The simple difference between Project Management & Program Management is the resources they manage. Project Managers manage individual project contributors while Program Managers manage Project Managers, often working on disparate or unrelated projects.
Though methodologies, measurable success and quality assurance are common concepts in the world of Project Management, there is a disconnect between the tools a Project Managers uses to successfully complete projects and the tools that Program Managers use to manage their Programs and Project Managers respectively. Project Managers spend years acquiring the necessary training and developing the necessary disciplines that set them apart from a typical line or operations manager. The fundamental difference is a Project Manager learns to develop and employ a project plan that can be used to forecast the impact of progress, lack of progress or issues to the end date and cost, in an effort to develop appropriate responses to issues and mitigate their impact to the greatest extent possible.
The disconnect happens when Project Managers get promoted to Program Managers they go back to simply utilizing the shared disciplines of a line manager. Program plans become game plans, decisions are made based on trust and opinion rather than data, and status and health become subjective based on their audience.
Leveraging our approach to Program Management, we have developed Program Management Performance Tools and Best Practices that continues to build on the shared disciplines of a Line Manager and the unique discipline of a Project Manager to allow Program leadership to identify and quantify Risk in a consistent, measurable, and objective fashion.
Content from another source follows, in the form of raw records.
/-- R62: READY raises the credit of a line in service to at most 4, and the frames at the head of the downstream queue that it covers
go to the transceiver in order, their cells returning to the pool. In any other state, and for a count of 0, it is ignored. -/
def Obligations.ReadyDeliversFrames : Prop :=
  ∀ (s : State) (l : LineNo) (count : Nat), Hears s l →
    let x := s.line l
    ((x.state = .active ∨ x.state = .idleLow) → 0 < count →
      exec (.ready (linkOf l) (lineNumber l) count) s =
        .next (chooseFrame (delivered l (withLine (onLink l s) l { x with ready := min 4 (x.ready + count) })))) ∧
    ((¬ (x.state = .active ∨ x.state = .idleLow) ∨ count = 0) →
      exec (.ready (linkOf l) (lineNumber l) count) s = .next (chooseFrame (onLink l s)))

namespace Sys2Proof.Claims

/-- R15, R16: a message has arrived on a link: its silence timer is 0, and a LOST link is UP again, each of its eight lines told its
mode, RELEASE_FOR_TEST standing for it on a TESTING line. -/
def heard (k : LinkNo) (s : State) : State :=
  { opened s with
    links := s.links.set k.val ⟨true, 0⟩
    out := if s.links[k].up then [] else
      ((List.finRange 48).filter fun l => l.val / 8 = k.val).map fun l =>
        if (s.line l).state = .testing then .releaseForTest l else .lineMode l (s.line l).mode }

end Sys2Proof.Claims

/-- R14 to R16: a line message, on a link that is UP or LOST. Whichever of the five it is, the link's silence timer becomes 0, and a
LOST link returns to UP with the mode of each of its eight lines sent again; a message that names a line the link serves is then
handled for that line as any message is, by the judgement of its kind; and one that names no line of the link is discarded. -/
def Obligations.MessageReturnsLostLink : Prop :=
  ∀ (s : State) (k : LinkNo) (n level count : Nat) (page : RawPage) (frame : Bytes) (errored : Bool), s.stage = .run →
    let h := heard k s
    (∀ l : LineNo, n = lineNumber l → l.val / 8 = k.val →
      exec (.energyReport k n level) s = .next (finish (judgeEnergy level l h)) ∧
      exec (.losReport k n) s = .next (finish (lineLos l h)) ∧
      exec (.pageRx k n page) s = .next (finish (deliverPage l page h)) ∧
      exec (.frameUp k n frame errored) s = .next (finish (judgeUp l frame errored h)) ∧
      ((h.line l).inService = true → 0 < count → exec (.ready k n count) s =
        .next (chooseFrame (delivered l (withLine h l { h.line l with ready := min 4 ((h.line l).ready + count) })))) ∧
      ((h.line l).inService = false ∨ count = 0 → exec (.ready k n count) s = .next (chooseFrame h))) ∧
    ((∀ l : LineNo, n = lineNumber l → l.val / 8 ≠ k.val) →
      exec (.energyReport k n level) s = .next (chooseFrame h) ∧ exec (.losReport k n) s = .next (chooseFrame h) ∧
      exec (.pageRx k n page) s = .next (chooseFrame h) ∧ exec (.frameUp k n frame errored) s = .next (chooseFrame h) ∧
      exec (.ready k n count) s = .next (chooseFrame h))

namespace Sys2Proof.Claims

/-- R28: at a retrain of the line, its window starts again: it has none, or autotest_window_s have passed. -/
def windowSpent (s : State) (l : LineNo) : Bool :=
  match (s.line l).windowStart with
  | none => true
  | some t => decide (t + 1000 * (s.service l).autoWindowS ≤ s.time.now)

/-- R28: the count of retrains that a retrain of the line makes. -/
def retrainCount (s : State) (l : LineNo) : Nat := if windowSpent s l then 1 else min 255 ((s.line l).retrains + 1)

/-- R28: the count has reached autotest_retrains, so the retrain asks for an AUTO test. -/
def askedByRetrain (s : State) (l : LineNo) : Bool :=
  decide ((s.service l).autoRetrains ≠ 0 ∧ (s.service l).autoRetrains ≤ retrainCount s l)

/-- R28: the window of a line after a retrain counted in the state `s`: `y` is its record after. -/
def windowCounted (s : State) (l : LineNo) (y : Line) : Prop :=
  y.windowStart = (if windowSpent s l then some s.time.now else (s.line l).windowStart) ∧
  y.retrains = if askedByRetrain s l then 0 else retrainCount s l

/-- R28, R131: a retrain of the line, counted in the state `s`, with the AUTO request it may make; `t` is the state after. -/
def retrainCounted (s : State) (l : LineNo) (t : State) : Prop :=
  windowCounted s l (t.line l) ∧
  t.test = if askedByRetrain s l then (requestOwn l 2#3 14#4 { s with lines := t.lines }).test else s.test

/-- The change from a line's cost to listen_mW is granted (R12). -/
def listenGranted (s : State) (l : LineNo) : Prop :=
  s.tables.power.listenMw ≤ (s.line l).cost ∨
    (s.power.mode ≠ .dormant ∧ committed s + s.tables.power.listenMw ≤ budget s + (s.line l).cost)

/-- R15: the state in which line `l` of a lost link has its turn, `u` being the state after the loss: the lines of the link that stand
before it have had theirs. -/
def atTurn (s : State) (l : LineNo) (u : State) : State :=
  { s with lines := Vector.ofFn fun i => if linkOf i = linkOf l ∧ i < l then u.line i else s.line i }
Our unique approach to identifying Risk gives project leaders the ability to target the individual Project Managers development in a fashion that mitigates immediate project Risk and completely eliminates future occurrence. Our quality assured standard ensures project executives have accurate program performance data that can be used to determine the “Highest-Need” projects, and make data driven decisions on how they prioritize their program and invest their time in order to affect the outcome.